TPG’s recent deal for ed-tech startup EverFi reflects an emerging trend that one partner says the firm is well positioned to exploit.
That trend, said TPG Partner Nehal Raj, is more cross-pollination between what would traditionally be thought of as growth equity and buyouts.
In other words, more companies that have previously chosen to go public — those that are VC- and growth-equity-backed — may increasingly opt to sell to private equity, said Raj, who leads the firm’s investments in the tech arena for both TPG Capital and TPG Growth.
At the same time, PE historically hasn’t invested in “growthy” companies where leverage or cash flow is minimal, he said.
Steady increase
The past decade saw the number of PE buyouts of VC-backed tech companies in the U.S. steadily increase, PitchBook data shows.
This year is on course to produce more than 80 such deals, based on the 43 transactions the data provider tracked in the first half. Some 80 percent of the 43 buyouts were in software.
That compares with 71 deals of this structure in 2016, 35 in 2012 and 18 in 2007, according to PitchBook.
Raj pointed to TPG’s April investment in EverFi, the firm’s first investment out of Rise Fund, its newly launched social-impact fund. The provider of digital learning software-as-a-service in late April raised $190 million, $150 million of which came from Rise Fund and TPG Growth.
“NEA had been in it awhile,” Raj said, referring to one of EverFi’s earliest investors, New Enterprise Associates. “Management didn’t want to sell to a strategic and didn’t think it was the right time to go public. We had just raised Rise, which resonated with the mission orientation of EverFi, and allowed us to negotiate a deal one-off.”
“EverFi went from having many smaller shareholders to one large controlling shareholder — us,” he went on. “It’s not a deal type we’ve really seen in large volumes yet, but I suspect we will see more deals like this in the future.”
Indeed. Many of the buyouts PitchBook tracked involve more than one new investor.
Other recent platform plays by bulge-bracket firms include Vista Equity Partners’ May purchase of a majority stake in Zapproved, the VC-backed provider of e-discovery software for corporate legal teams. The February sale of VC-backed payments startup Revel Systems to Welsh, Carson, Anderson and Stowe is another notable deal.
A wave of VC-funded software players hitting the market is precisely what Boston Consulting Group predicted in a May report. The firm estimated that VC investors from 2017 through 2021 will exit 900 late-stage software investments through sales, 200 of which will go to PE.
As additional EverFi-like opportunities present themselves, TPG’s multipronged approach could prove advantageous.
One differentiator for TPG, Raj said, is that the same tech team is investing out of three different funds with three different mandates: TPG Capital, its flagship fund; TPG Growth, its growth-equity fund; and Rise Fund.
“That allows us within different quarters or different years to shift our attention to whatever is most interesting,” Raj said. “If the big buyout market is really frothy because leverage is readily available, we may find more opportunities on the growth side, and vice-versa. The ability as one tech team to see the whole spectrum and make a decision where we want to play is unique.”
McAfee deal
The advantages of being able to invest in both startups and mature companies in a specific vertical was evident when TPG shelled out $3.1 billion in a proprietary deal for McAfee. The deal, led by Raj’s colleague, TPG Partner Bryan Taylor, represented the sixth largest sponsor-backed transaction to close in Q2.

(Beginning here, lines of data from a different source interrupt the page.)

-- ==== Sys2Proof/Certificates/Slice0/Obligations.lean ====
section
/-! DEFINITION. The statements for the provers. Where a statement says that a command answers a next state, its hypotheses speak of the
state and the operands alone. A frame `t.without ps = s.without ps` says that every part of the state outside `ps` is the same in `t`. -/

open Sys2Proof Sys2Proof.Machine

/-! ## The queue and reset -/

/-- A step carries out the command at the front of the queue on the head with the queue's rest; with an empty queue one nanosecond
passes (log entry 1: the model's choice). -/
def Obligations.StepRunsTheFrontCommand : Prop :=
  (∀ (c : Instr) (s : State), step { s with pending := c :: s.pending } = exec c s) ∧
  ∀ s : State, s.pending = [] → step s = .next { s with dt := s.dt + 1 }

/-- Every command answers a next state, and no command adds to, takes from or reorders the commands that wait. -/
def Obligations.EveryCommandKeepsTheQueue : Prop :=
  ∀ (c : Instr) (s : State), ∃ t, exec c s = .next t ∧ t.pending = s.pending

/-- What the spec gives for the state after a power-on reset: DT is 0 (R10), no lane has left IDLE (R50, R52), the role is STARTING
(R315), the write cache is empty, the debug level is 0 (R422), the registers stand at the reset values of their tables, the fuses fit their lifecycle (R415,
R421). -/
def Obligations.ResetState : Prop :=
  State.reset.dt = 0 ∧ (∀ n, (State.reset.link.lane n).st = .idle) ∧ State.reset.ha.role = .starting ∧ State.reset.wc.frames = [] ∧
  State.reset.wc.mirrorSt = .none ∧ State.reset.dbg.level = 0 ∧ State.reset.cqe.sessions = [] ∧ State.reset.cqe.dataTimeoutUs = 2000 ∧
  State.reset.ftu.scrubDays = 14 ∧ State.reset.ftu.wlDelta = 500 ∧ State.reset.gov.mode = .off ∧ State.reset.evr.seq = 0 ∧
  State.reset.pending = [] ∧ State.reset.FusesFit

/-! ## Fuses -/

/-- Every step keeps the fuses fitting their lifecycle and undoes nothing that is blown: the lifecycle moves only forward (R415), the
wrap-key erase fuse and the owner anchor stay (R421), FUSE_SVN never falls (R391), the serial stays (R383). -/
def Obligations.FusesNeverGoBack : Prop :=
  ∀ s t : State, s.FusesFit → step s = .next t → t.FusesFit ∧ s.fusesFollow t

/-! ## Chapter 02: lanes, ports, flits, the handshake -/

/-- Training takes a lane from state to state (R50): DETECT, EQ, LOCK, PARAM; then, by its port's encryption mode, SECURE or ACTIVE, or
QUARANTINE at a media position that is undeclared or quarantined, or DOWN when the parameters are refused; RETRAIN back to ACTIVE; the
lane map takes it out of IDLE and back. No other lane changes. -/
def Obligations.LanesTrainStateByState : Prop :=
  ∀ (lane : Fin 144) (s : State),
    ((s.link.lane lane.val).st = .detect → LaneMove (.signalDetected lane) s lane.val .eq) ∧
    ((s.link.lane lane.val).st = .eq → LaneMove (.eqComplete lane) s lane.val .lock) ∧
    (∀ inv, (s.link.lane lane.val).st = .lock → LaneMove (.lockComplete lane inv) s lane.val .param ∧
      ∃ t, exec (.lockComplete lane inv) s = .next t ∧ (t.link.lane lane.val).pol = inv) ∧
    (∀ x q, s.link.laneOwner lane.val = some q → (s.link.lane lane.val).st = .param →
      (s.paramOk q x = false → LaneMove (.paramComplete lane x) s lane.val .down) ∧
      (s.paramOk q x = true → (s.link.port q).gcm = true → LaneMove (.paramComplete lane x) s lane.val .secure) ∧
      (s.paramOk q x = true → (s.link.port q).gcm = false →
        LaneMove (.paramComplete lane x) s lane.val (if s.laneHeld lane.val then .quarantine else .active))) ∧
    (∀ q, s.link.laneOwner lane.val = some q → (s.link.lane lane.val).st = .secure →
      LaneMove (.secureComplete lane) s lane.val .active) ∧
    ((s.link.lane lane.val).st = .retrain → LaneMove (.retrainComplete lane) s lane.val .active) ∧
    (s.link.mapRead = true → s.dbg.scan = false → s.laneServed lane.val = true → s.laneMapped lane.val = true →
      (s.link.lane lane.val).st = .idle → LaneMove (.laneEnabled lane true) s lane.val .detect) ∧
    (s.link.mapRead = true → s.dbg.scan = false → (s.link.lane lane.val).st ≠ .idle → LaneMove (.laneEnabled lane false) s lane.val .idle)

/-- A lane that outstays EQ (20 ms), LOCK (1 ms), PARAM (2 ms), SECURE (500 ms) or RETRAIN (5 ms) goes DOWN, and a DOWN lane whose back-off
ends goes to DETECT unless its quad's PLL is out of lock (R50, R451). DT has reached that moment; no other lane changes. -/
def Obligations.LaneTimeoutsTakeALaneDown : Prop :=
  ∀ (lane : Fin 144) (s : State),
    ((s.link.lane lane.val).st = .eq → LaneTimer (.eqTimeout lane) s lane.val (msNs 20) .down) ∧
    ((s.link.lane lane.val).st = .lock → LaneTimer (.lockTimeout lane) s lane.val (msNs 1) .down) ∧
    ((s.link.lane lane.val).st = .param → LaneTimer (.paramTimeout lane) s lane.val (msNs 2) .down) ∧
    ((s.link.lane lane.val).st = .secure → (s.link.laneOwner lane.val).isSome = true →
      LaneTimer (.secureTimeout lane) s lane.val (msNs 500) .down) ∧
    ((s.link.lane lane.val).st = .retrain → LaneTimer (.retrainTimeout lane) s lane.val (msNs 5) .down) ∧
    ((s.link.lane lane.val).st = .down → (∀ q ∈ s.link.quadDown, q.1 ≠ lane.val / 4) →
      LaneTimer (.downBackoffExpiry lane) s lane.val (s.link.lane lane.val).backoff .detect)

/-- The four triggers of R49 take every ACTIVE lane of a port that is up to RETRAIN, and no other lane anywhere: eight replays without
progress, 16 uncorrectable codewords on a lane within 1 ms, a lost lock, eight failed tags within 1 s. -/
def Obligations.PortsRetrainOnTheirTriggers : Prop :=
  ∀ (p : PortId) (s : State), s.portUp p = true →
    (8 ≤ (s.link.port p).replays → PortRetrains (.replayLimit p) s p) ∧
    (∀ lane : Fin 144, s.link.laneOwner lane.val = some p →
      16 ≤ ((s.link.lane lane.val).uncorrAt.filter fun t => decide (t + msNs 1 > s.dt)).length →
      PortRetrains (.uncorrectableCodewordLimit lane) s p) ∧
    (∀ lane : Fin 144, s.link.laneOwner lane.val = some p → (s.link.lane lane.val).st = .active →
      PortRetrains (.lockLossTimeout lane) s p) ∧
    ((s.link.port p).keyed = true → 8 ≤ ((s.link.port p).tagAt.filter fun t => decide (t + secNs 1 > s.dt)).length →
      PortRetrains (.tagFailureLimit p) s p)

/-- A MSG flit on an ACTIVE lane of its port (R39, R40, R44, R47): whole, in order and with credit it is taken, and the next SEQ is
expected; damaged, or ahead of the expected SEQ, it is discarded and the port asks once for the expected SEQ. -/
def Obligations.FlitsAreTakenInOrder : Prop :=
  ∀ (p : PortId) (lane : Fin 144) (f : Flit) (s : State),
    (s.link.lane lane.val).st = .active → s.link.laneOwner lane.val = some p →
    (flitWhole f (s.link.port p).keyed = true → f.typ = 1 → f.rsv = 0 → f.vc.toNat ≤ 5 → carries p f.vc.toNat = true → f.ackv = false →
      f.seq.toNat = (s.link.port p).rxSeq → (s.link.port p).rxGranted.getD f.vc.toNat 0 ≠ (s.link.port p).rxTaken.getD f.vc.toNat 0 →
      ∃ t, exec (.msgFlitReceived p lane f) s = .next t ∧ (t.link.port p).rxSeq = ((s.link.port p).rxSeq + 1) % 1024 ∧
        (t.link.port p).rxTaken = lmod (s.link.port p).rxTaken f.vc.toNat (fun n => (n + 1) % 65536) ∧ (t.link.port p).naked = false ∧
        t.without [.out, .link, .cqe, .evr] = s.without [.out, .link, .cqe, .evr]) ∧
    (flitWhole f (s.link.port p).keyed = false → (s.link.port p).naked = false →
      ∃ t, exec (.msgFlitReceived p lane f) s = .next t ∧ t.out = .lctlNak p (s.link.port p).rxSeq :: s.out ∧
        (t.link.port p).rxSeq = (s.link.port p).rxSeq ∧ (t.link.port p).naked = true ∧
        t.without [.out, .link, .evr] = s.without [.out, .link, .evr]) ∧
    (flitWhole f (s.link.port p).keyed = true → f.typ = 1 → f.rsv = 0 → f.vc.toNat ≤ 5 → carries p f.vc.toNat = true → f.ackv = false →
      f.seq.toNat ≠ (s.link.port p).rxSeq → 511 < ((s.link.port p).rxSeq + 1024 - f.seq.toNat) % 1024 → (s.link.port p).naked = false →
      ∃ t, exec (.msgFlitReceived p lane f) s = .next t ∧ t.out = .lctlNak p (s.link.port p).rxSeq :: s.out ∧
        (t.link.port p).rxSeq = (s.link.port p).rxSeq ∧ t.without [.out, .link] = s.without [.out, .link])

/-- The transmit side of a port: cumulative credits replace the counts (R44); a NAK and a silence of 2 us send again from the oldest SEQ
still asked for (R47, R48); credits are advertised every 1 us, and the oldest accepted flit is acknowledged after 200 ns; after 2^32
flits in a direction traffic pauses for new keys (R54). -/
def Obligations.CreditsAcksAndReplays : Prop :=
  ∀ (p : PortId) (s : State),
    (∀ f : Lctl, f.ok = true → s.portUp p = true → f.ack = none → f.credits.length = 6 → s.rcc.acting = none →
      ∃ t, exec (.lctlFlitReceived p f) s = .next t ∧ (t.link.port p).granted = f.credits.map (·.toNat) ∧
        t.without [.out, .link, .cqe] = s.without [.out, .link, .cqe]) ∧
    (∀ seq : BitVec 10, (s.link.port p).unacked.any (fun u => u.1 == seq.toNat) = true →
      ∃ t, exec (.nakReceived p seq) s = .next t ∧ (t.link.port p).unacked.head?.map (·.1) = some seq.toNat ∧
        (∃ n, Sent.replay p seq.toNat n ∈ t.out) ∧ t.without [.out, .link, .evr] = s.without [.out, .link, .evr]) ∧
    (∀ u us, (s.link.port p).unacked = u :: us → s.portUp p = true →
      ∃ t, exec (.replayTimeout p) s = .next t ∧ t.out = .replay p u.1 (us.length + 1) :: s.out ∧
        t.dt = max s.dt ((s.link.port p).ackAt + usNs 2) ∧ (t.link.port p).unacked = u :: us ∧
        t.without [.dt, .out, .link, .evr] = s.without [.dt, .out, .link, .evr]) ∧
    (s.portUp p = true →
      ∃ t, exec (.creditAdvertiseTimer p) s = .next t ∧ t.out = .lctlCredits p (s.link.port p).rxGranted :: s.out ∧
        t.dt = max s.dt ((s.link.port p).creditAt + usNs 1) ∧ (t.link.port p).rxSaid = (s.link.port p).rxGranted ∧
        t.without [.dt, .out, .link] = s.without [.dt, .out, .link]) ∧
    (∀ due, (s.link.port p).ackDue = some due →
      ∃ t, exec (.ackTimer p) s = .next t ∧ t.out = .lctlAck p (((s.link.port p).rxSeq + 1023) % 1024) :: s.out ∧
        t.dt = max s.dt (due + 200) ∧ (t.link.port p).ackDue = none ∧ t.without [.dt, .out, .link] = s.without [.dt, .out, .link]) ∧
    ((s.link.port p).keyed = true → (s.link.port p).retrain = none → s.portUp p = true →
      2 ^ 32 ≤ (s.link.port p).keyTx ∨ 2 ^ 32 ≤ (s.link.port p).keyRx →
      ∃ t, exec (.keyReplacement p) s = .next t ∧ t.out = .lctlSecure p :: s.out ∧ (t.link.port p).retrain = some (5, s.dt) ∧
        t.without [.out, .link] = s.without [.out, .link])

/-- The session handshake (R55, R56): HELLO leaves a half-open session and its answer; FINISH opens the lowest free session with the highest
privilege that the anchors authorise, or answers the lowest result that applies; 100 ms without a step, or 500 ms in all, discard it. -/
def Obligations.HandshakesOpenSessions : Prop :=
  ∀ (port : Fin 16) (reqId : BitVec 64) (s : State),
    (∀ h : Hello, s.portUp (.host port) = true → h.wellFormed = true → 1 ≤ h.privilege.toNat → h.privilege.toNat ≤ 3 →
      s.link.halfOf port.val reqId.toNat = none →
      ∃ t, exec (.hello port reqId h) s = .next t ∧
        t.link.half = s.link.half ++ [{ port := port.val, reqId := reqId.toNat, startedAt := s.dt, lastAt := s.dt, privilege := h.privilege.toNat }] ∧
        t.given (.host port) (.helloAck port.val reqId.toNat) = s.given (.host port) (.helloAck port.val reqId.toNat) + 1 ∧
        t.without [.out, .link] = s.without [.out, .link]) ∧
    (∀ (f : Finish) h priv anchor n, s.link.halfOf port.val reqId.toNat = some h → f.wellFormed = true →
      s.judgeFinish f h.privilege = (0, some (priv, anchor)) → s.cqe.freeSession = some n →
      ∃ t, exec (.finish port reqId f) s = .next t ∧
        tget t.cqe.sessions n = some { port := port.val, privilege := priv, anchor := anchor, lastAt := s.dt } ∧
        t.link.halfOf port.val reqId.toNat = none ∧ t.evr = s.logged 0x090B n n port.val priv anchor ∧
        t.given (.host port) (.sessionOpen port.val reqId.toNat 0 n priv) = s.given (.host port) (.sessionOpen port.val reqId.toNat 0 n priv) + 1 ∧
        t.without [.out, .link, .cqe, .evr] = s.without [.out, .link, .cqe, .evr]) ∧
    (∀ (f : Finish) h r g, s.link.halfOf port.val reqId.toNat = some h → f.wellFormed = true → s.judgeFinish f h.privilege = (r + 1, g) →
      ∃ t, exec (.finish port reqId f) s = .next t ∧ t.cqe = s.cqe ∧ t.link.halfOf port.val reqId.toNat = none ∧
        t.evr = s.logged 0x090C port.val port.val (r + 1) 0 0 ∧
        t.given (.host port) (.sessionOpen port.val reqId.toNat (r + 1) 0 0) =
          s.given (.host port) (.sessionOpen port.val reqId.toNat (r + 1) 0 0) + 1) ∧
    (∀ h, s.link.halfOf port.val reqId.toNat = some h →
      ∃ t, exec (.handshakeTimeout port reqId) s = .next t ∧ t.link.halfOf port.val reqId.toNat = none ∧
        t.dt = max s.dt (min (h.lastAt + msNs 100) (h.startedAt + msNs 500)) ∧
        t.without [.dt, .fresh, .link, .evr] = s.without [.dt, .fresh, .link, .evr])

“A big reason we were able to approach Intel with a lot of credibility and confidence is because we knew what other disruptive companies were doing, having invested in two of them,” Zscaler and Tanium, Raj said.
TPG Growth’s investments in the pair of cybersecurity startups came in 2015. Less than two years later, TPG Capital and Intel said they planned to jointly invest in the cybersecurity spinout of the latter. TPG assumed a 51 percent stake in McAfee in a deal that valued the new company at $4.2 billion.